(Stored data entries)
/-- The candidates of a build and of a sweep, and their kinds; a taken build or sweep appends them, ranked, as WAITING entries
up to the free capacity (R81, R85, R87). -/
def Obligations.BuildCandidates : Prop :=
  ∀ (y : Yard) (g r : Nat) (survey : Bool),
    let free := ((y.row r).custody = .track ∨ (y.row r).custody = .settle) ∧ y.barred r = false ∧ y.entryOf r = none
    let old := y.settings.cleanInterval * 60 ≤ (y.row r).age
    (r ∈ y.buildCandidates g survey ↔ r < y.rows.length ∧ r % y.settings.groups = g ∧ free ∧
      (survey = true ∨ (y.row r).soiling = none ∨
        ∃ v, (y.row r).soiling = some v ∧ (y.settings.dirtyLimit ≤ v ∨ old))) ∧
    (r ∈ y.sweepCandidates ↔ r < y.rows.length ∧ free ∧
      ((y.row r).soiling = none ∨ ∃ v, (y.row r).soiling = some v ∧ (y.settings.sweepLimit ≤ v ∨ old))) ∧
    ((y.row r).soiling = none → y.buildKind survey r = .survey ∧ y.sweepKind r = .survey) ∧
    (∀ v, (y.row r).soiling = some v →
      y.buildKind survey r = (if survey = true ∧ v < y.settings.dirtyLimit then .survey else .clean) ∧
      y.sweepKind r = .clean) ∧
    (y.roundsTaken = true →
      let room := 16 - y.rounds.list.length
      ((y.surveyDecision g).1 = survey → (y.build g).1.rounds.list = y.rounds.list ++
        ((y.ranked (y.buildCandidates g survey)).take room).map fun q => ⟨q, y.buildKind survey q, .build, none, .waiting⟩) ∧
      y.makeSweep.1.rounds.list = y.rounds.list ++
        ((y.ranked y.sweepCandidates).take room).map fun q => ⟨q, y.sweepKind q, .sweep, none, .waiting⟩)

/-- The plant's requests on rounds and the round timer (R83, R86 to R89). A Round Build and a Sweep in CALM answer OK with the
numbers added and skipped; out of CALM they are missed, counted and refused STATE. A Round Build of a group of G or more is
refused RANGE and changes nothing, also out of CALM, by the model's choice (log 42). A Plant Pass of a row of ROWS or more,
or of another kind, is refused RANGE; then in PARKED it is IGNORED, and in WARNED, RECALL and STOWING refused STATE; then a
barred row is refused BARRED; then an assigned entry is refused STATE, and a WAITING one is moved to the head with the kind
asked and origin PLANT; a Plant Pass of a row with no entry, with room in the list, puts an entry at the head. Cancel Entry
removes a WAITING entry; an assigned one is refused STATE, and a row of ROWS or more, or with no entry, RANGE. The round
timer's expiry starts it again, pulses ROUND_DUE, builds in TIMER mode, tells the plant port, and advances the rotation; the
detail it tells is the number of entries added modulo 256, 256 for a missed build, and 512 for none made in REQUEST mode. A
Plant Pass into a list of 16 removes the WAITING entry nearest the tail, counts it in rows_skipped, and puts its own at the
head; where all 16 are assigned it is answered FULL, and counted in inserts_dropped alone (R81, R88). So does any entry put
at the head. A removed entry leaves the list, and its robot's round_link is cleared (R80).
That an expiry is taken whenever its timer runs is the model's reading (log 6). -/
def Obligations.RoundEvents : Prop :=
  (∀ (p : Port) (body : List Byte) (s : State), s.between →
    let a := byteAt body 0
    let missed := s.yard.countRounds fun n => { n with roundsMissed := min (n.roundsMissed + 1) 65535 }
    (s.takes .roundBuild p body → a < s.yard.settings.groups → s.yard.storm.state = .calm → s.yard.startUp = .ready →
      ∃ added skipped, (s.yard.build a).2 = some (added, skipped) ∧ exec (.roundBuild p body) s =
        .next ((s.afterEvent (s.yard.build a).1).answered p 0x40 (.ok [byte added, byte skipped]))) ∧
    (s.takes .roundBuild p body → a < s.yard.settings.groups → s.yard.storm.state ≠ .calm →
      exec (.roundBuild p body) s = .next ((s.withYard missed).answered p 0x40 (.refuse .state))) ∧
    (s.takes .roundBuild p body → s.yard.settings.groups ≤ a →
      exec (.roundBuild p body) s = .next (s.answered p 0x40 (.refuse .range))) ∧
    (s.takes .sweep p body → s.yard.storm.state = .calm → s.yard.startUp = .ready →
      ∃ added skipped, s.yard.makeSweep.2 = some (added, skipped) ∧ exec (.sweep p body) s =
        .next ((s.afterEvent s.yard.makeSweep.1).answered p 0x41 (.ok [byte added, byte skipped]))) ∧
    (s.takes .sweep p body → s.yard.storm.state ≠ .calm →
      exec (.sweep p body) s = .next ((s.withYard missed).answered p 0x41 (.refuse .state))) ∧
    (∀ kind, s.takes .plantPass p body → passKindOf (byteAt body 1) = some kind → a < s.yard.rows.length →
      s.yard.storm.state = .calm → s.yard.barred a = false → s.yard.entryOf a = none →
      s.yard.rounds.list.length < 16 →
      let listed := { s.yard with rounds := { s.yard.rounds with
        list := ⟨a, kind, .plant, none, .waiting⟩ :: s.yard.rounds.list } }
      exec (.plantPass p body) s = .next ((s.afterEvent listed.giveAssign).answered p 0x42 (.ok []))) ∧
    (∀ kind, s.takes .plantPass p body → passKindOf (byteAt body 1) = some kind → a < s.yard.rows.length →
      s.yard.storm.state = .calm → s.yard.barred a = false → s.yard.entryOf a = none →
      16 ≤ s.yard.rounds.list.length →
      let own : Entry := ⟨a, kind, .plant, none, .waiting⟩
      (∀ front x back, s.yard.rounds.list = front ++ x :: back → x.stage = .waiting → (∀ e ∈ back, e.stage ≠ .waiting) →
        let roomy := (s.yard.removeEntry x.row).countRounds fun n => { n with rowsSkipped := min (n.rowsSkipped + 1) 65535 }
        let listed := { roomy with rounds := { roomy.rounds with list := own :: roomy.rounds.list } }
        exec (.plantPass p body) s = .next ((s.afterEvent listed.giveAssign).answered p 0x42 (.ok []))) ∧
      ((∀ e ∈ s.yard.rounds.list, e.stage ≠ .waiting) → exec (.plantPass p body) s =
        .next ((s.withYard (s.yard.countRounds fun n =>
          { n with insertsDropped := min (n.insertsDropped + 1) 65535 })).answered p 0x42 (.plain .full)))) ∧
    (∀ kind e, s.takes .plantPass p body → passKindOf (byteAt body 1) = some kind → a < s.yard.rows.length →
      s.yard.storm.state = .calm → s.yard.barred a = false → s.yard.entryOf a = some e →
      (e.stage = .waiting →
        let moved := { s.yard with rounds := { s.yard.rounds with list :=
          { e with kind := kind, origin := .plant } :: s.yard.rounds.list.filter fun x => x.row != e.row } }
        exec (.plantPass p body) s = .next ((s.afterEvent moved.giveAssign).answered p 0x42 (.ok []))) ∧
      (e.stage ≠ .waiting → exec (.plantPass p body) s = .next (s.answered p 0x42 (.refuse .state)))) ∧
    (s.takes .plantPass p body → passKindOf (byteAt body 1) = none ∨ s.yard.rows.length ≤ a →
      exec (.plantPass p body) s = .next (s.answered p 0x42 (.refuse .range))) ∧
    (∀ kind, s.takes .plantPass p body → passKindOf (byteAt body 1) = some kind → a < s.yard.rows.length →
      (s.yard.storm.state = .parked → exec (.plantPass p body) s = .next (s.answered p 0x42 (.plain .ignored))) ∧
      (s.yard.storm.state = .warned ∨ s.yard.storm.state = .recall ∨ s.yard.storm.state = .stowing →
        exec (.plantPass p body) s = .next (s.answered p 0x42 (.refuse .state))) ∧
      (s.yard.storm.state = .calm → s.yard.barred a = true →
        exec (.plantPass p body) s = .next (s.answered p 0x42 (.refuse .barred)))) ∧
    (s.takes .cancelEntry p body → s.yard.rows.length ≤ a ∨ s.yard.entryOf a = none →
      exec (.cancelEntry p body) s = .next (s.answered p 0x43 (.refuse .range))) ∧
    (∀ e, s.takes .cancelEntry p body → a < s.yard.rows.length → s.yard.entryOf a = some e →
      (e.stage = .waiting →
        exec (.cancelEntry p body) s = .next ((s.afterEvent (s.yard.removeEntry a)).answered p 0x43 (.ok []))) ∧
      (e.stage ≠ .waiting → exec (.cancelEntry p body) s = .next (s.answered p 0x43 (.refuse .state)))) ∧
    (s.running = true → s.yard.rounds.timer.isSome = true →
      let g := s.yard.rounds.rotation
      let due := Yard.pulse 9 { s.yard with rounds := { s.yard.rounds with
        timer := some (s.yard.settings.roundPeriod * 60) } }
      let told := ((due.timerBuild g).1.notify .plant .roundDue (g, 0, 0) (due.timerBuild g).2)
      exec .roundTimerExpiry s = .next (s.afterEvent { told with rounds := { told.rounds with
        rotation := (g + 1) % s.yard.settings.groups } }))) ∧
  (∀ (y : Yard) (g : Nat),
    (∀ added skipped, y.settings.roundSource = .timer → (y.build g).2 = some (added, skipped) →
      y.timerBuild g = ((y.build g).1, added % 256)) ∧
    (y.settings.roundSource = .timer → (y.build g).2 = none → y.timerBuild g = ((y.build g).1, 256)) ∧
    (y.settings.roundSource = .request → y.timerBuild g = (y, 512))) ∧
  ∀ (y : Yard) (own : Entry) (r : Nat),
    let skip := fun n : RoundCounters => { n with rowsSkipped := min (n.rowsSkipped + 1) 65535 }
    let head := fun z : Yard => { z with rounds := { z.rounds with list := own :: z.rounds.list } }.giveAssign
    (y.rounds.list.length < 16 → y.insertHead own = (head y, true)) ∧
    (16 ≤ y.rounds.list.length →
      (∀ front x back, y.rounds.list = front ++ x :: back → x.stage = .waiting → (∀ e ∈ back, e.stage ≠ .waiting) →
        y.insertHead own = (head ((y.removeEntry x.row).countRounds skip), true)) ∧
      ((∀ e ∈ y.rounds.list, e.stage ≠ .waiting) → y.insertHead own =
        (y.countRounds fun n => { n with insertsDropped := min (n.insertsDropped + 1) 65535 }, false))) ∧
    (y.removeEntry r).rounds.list = y.rounds.list.filter (fun e => e.row ≠ r) ∧
    ∀ e k, y.entryOf r = some e → e.robot = some k → k < y.robots.length →
      (y.removeEntry r).robot k = { y.robot k with roundLink := none }
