/-! ### The statement -/

/-- Settles O27: each clause follows the chain of R54 up to its own check; past the eighth, the answer is that of the storm
check. -/
theorem transferChecks : Obligations.TransferChecks := by
  intro y origin k d hd b answer c1 c2 c3 c4 c5 c6 c7 c8
  have chain : answer = _ := y.transferRefusal_eq origin k d hd
  have past1 (h₁ : c1) : answer = _ := chain.trans (if_neg (not_not_intro h₁))
  have past2 (h₁ : c1) (h₂ : c2) : answer = _ := (past1 h₁).trans (if_neg (not_not_intro h₂))
  have past3 (h₁ : c1) (h₂ : c2) (h₃ : c3) : answer = _ := (past2 h₁ h₂).trans (if_neg (not_not_intro h₃))
  have past4 (h₁ : c1) (h₂ : c2) (h₃ : c3) (h₄ : c4) : answer = _ :=
    (past3 h₁ h₂ h₃).trans (if_neg (not_not_intro h₄))
  have past5 (h₁ : c1) (h₂ : c2) (h₃ : c3) (h₄ : c4) (h₅ : c5) : answer = _ :=
    (past4 h₁ h₂ h₃ h₄).trans (if_neg (not_not_intro h₅))
  have past6 (h₁ : c1) (h₂ : c2) (h₃ : c3) (h₄ : c4) (h₅ : c5) (h₆ : c6) : answer = _ :=
    (past5 h₁ h₂ h₃ h₄ h₅).trans (if_neg (not_not_intro h₆))
  have past7 (h₁ : c1) (h₂ : c2) (h₃ : c3) (h₄ : c4) (h₅ : c5) (h₆ : c6) (h₇ : c7) : answer = _ :=
    (past6 h₁ h₂ h₃ h₄ h₅ h₆).trans (if_neg (not_not_intro h₇))
  refine ⟨fun f => chain.trans (if_pos f), fun h₁ f => (past1 h₁).trans (if_pos f),
    fun h₁ h₂ f => (past2 h₁ h₂).trans (if_pos f), fun h₁ h₂ h₃ f => (past3 h₁ h₂ h₃).trans (if_pos f),
    fun h₁ h₂ h₃ h₄ f => (past4 h₁ h₂ h₃ h₄).trans (if_pos f),
    fun h₁ h₂ h₃ h₄ h₅ f => (past5 h₁ h₂ h₃ h₄ h₅).trans (if_pos f),
    fun h₁ h₂ h₃ h₄ h₅ h₆ f => (past6 h₁ h₂ h₃ h₄ h₅ h₆).trans (if_pos f),
    fun h₁ h₂ h₃ h₄ h₅ h₆ h₇ f => (past7 h₁ h₂ h₃ h₄ h₅ h₆ h₇).trans (if_pos f),
    fun h₁ h₂ h₃ h₄ h₅ h₆ h₇ h₈ => ?storm,
    fun pass purpose _ _ refused => Yard.requestTransfer_of_refusal refused pass purpose _⟩
  case storm =>
    have judged : answer = y.stormReply d := (past7 h₁ h₂ h₃ h₄ h₅ h₆ h₇).trans (if_neg (not_not_intro h₈))
    rw [judged]
    refine ⟨Yard.stormReply_calm d, ?_, ?_, Yard.stormReply_storm d, Yard.stormReply_parked d⟩
    · rintro h n rfl
      exact Yard.stormReply_warned_dock h n
    · rintro h r rfl
      exact Yard.stormReply_warned_garage h r

end Sys2Proof.Machine

/-! SUPPORT. The rank of R82 as a linear order, and what a build does to the build counts (R84). -/

namespace Sys2Proof.Machine

namespace Yard

/-! ### The rank (R82) -/

/-- The four tests of R82, each applied to rows left tied by the tests before it. -/
theorem ranksBefore_iff (y : Yard) (a b : Nat) : y.ranksBefore a b = true ↔
    ((y.row a).soiling = none ∧ (y.row b).soiling ≠ none) ∨
    (∃ m n, (y.row a).soiling = some m ∧ (y.row b).soiling = some n ∧ n < m) ∨
    ((y.row a).soiling = (y.row b).soiling ∧ (y.row b).age < (y.row a).age) ∨
    ((y.row a).soiling = (y.row b).soiling ∧ (y.row a).age = (y.row b).age ∧ a < b) := by
  have tie : (if (y.row a).age ≠ (y.row b).age then decide ((y.row b).age < (y.row a).age) else decide (a < b)) = true ↔
      (y.row b).age < (y.row a).age ∨ (y.row a).age = (y.row b).age ∧ a < b := by
    split <;> simp <;> omega
  unfold ranksBefore
  match (y.row a).soiling, (y.row b).soiling with
  | none, some _ => simp
  | some _, none => simp
  | none, none => simpa using tie
  | some m, some n =>
    obtain rfl | differ := eq_or_ne m n
    · simpa using tie
    · simp [differ]

/-- What the rank compares, the row of the greatest key first: the soiling, with none above every value, then the age, then
the index, the lower one above. -/
def rankKey (y : Yard) (r : Nat) : WithTop Nat ×ₗ Nat ×ₗ Natᵒᵈ :=
  toLex ((y.row r).soiling.elim ⊤ (↑), toLex ((y.row r).age, OrderDual.toDual r))

theorem ranksBefore_iff_rankKey_lt (y : Yard) (a b : Nat) :
    y.ranksBefore a b = true ↔ y.rankKey b < y.rankKey a := by
  rw [ranksBefore_iff]
  simp only [rankKey, Prod.Lex.toLex_lt_toLex, OrderDual.toDual_lt_toDual]
  match (y.row a).soiling, (y.row b).soiling with
  | none, none => simp [eq_comm]
  | none, some _ => simp
  | some _, none => simp
  | some m, some n => simp [eq_comm, and_or_left]

theorem ranksBefore_eq_false_iff (y : Yard) (a b : Nat) :
    y.ranksBefore a b = false ↔ y.rankKey a ≤ y.rankKey b := by
  rw [← Bool.not_eq_true, ranksBefore_iff_rankKey_lt, not_lt]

◆ Exercise
Given the records above, restate word for word only the lines starting at the one with "(y.removeEntry r).robot k" and ending at the one with "have chain : answer".

◆ Solution
      (y.removeEntry r).robot k = { y.robot k with roundLink := none }
/-! ### The statement -/

/-- Settles O27: each clause follows the chain of R54 up to its own check; past the eighth, the answer is that of the storm
check. -/
theorem transferChecks : Obligations.TransferChecks := by
  intro y origin k d hd b answer c1 c2 c3 c4 c5 c6 c7 c8
  have chain : answer = _ := y.transferRefusal_eq origin k d hd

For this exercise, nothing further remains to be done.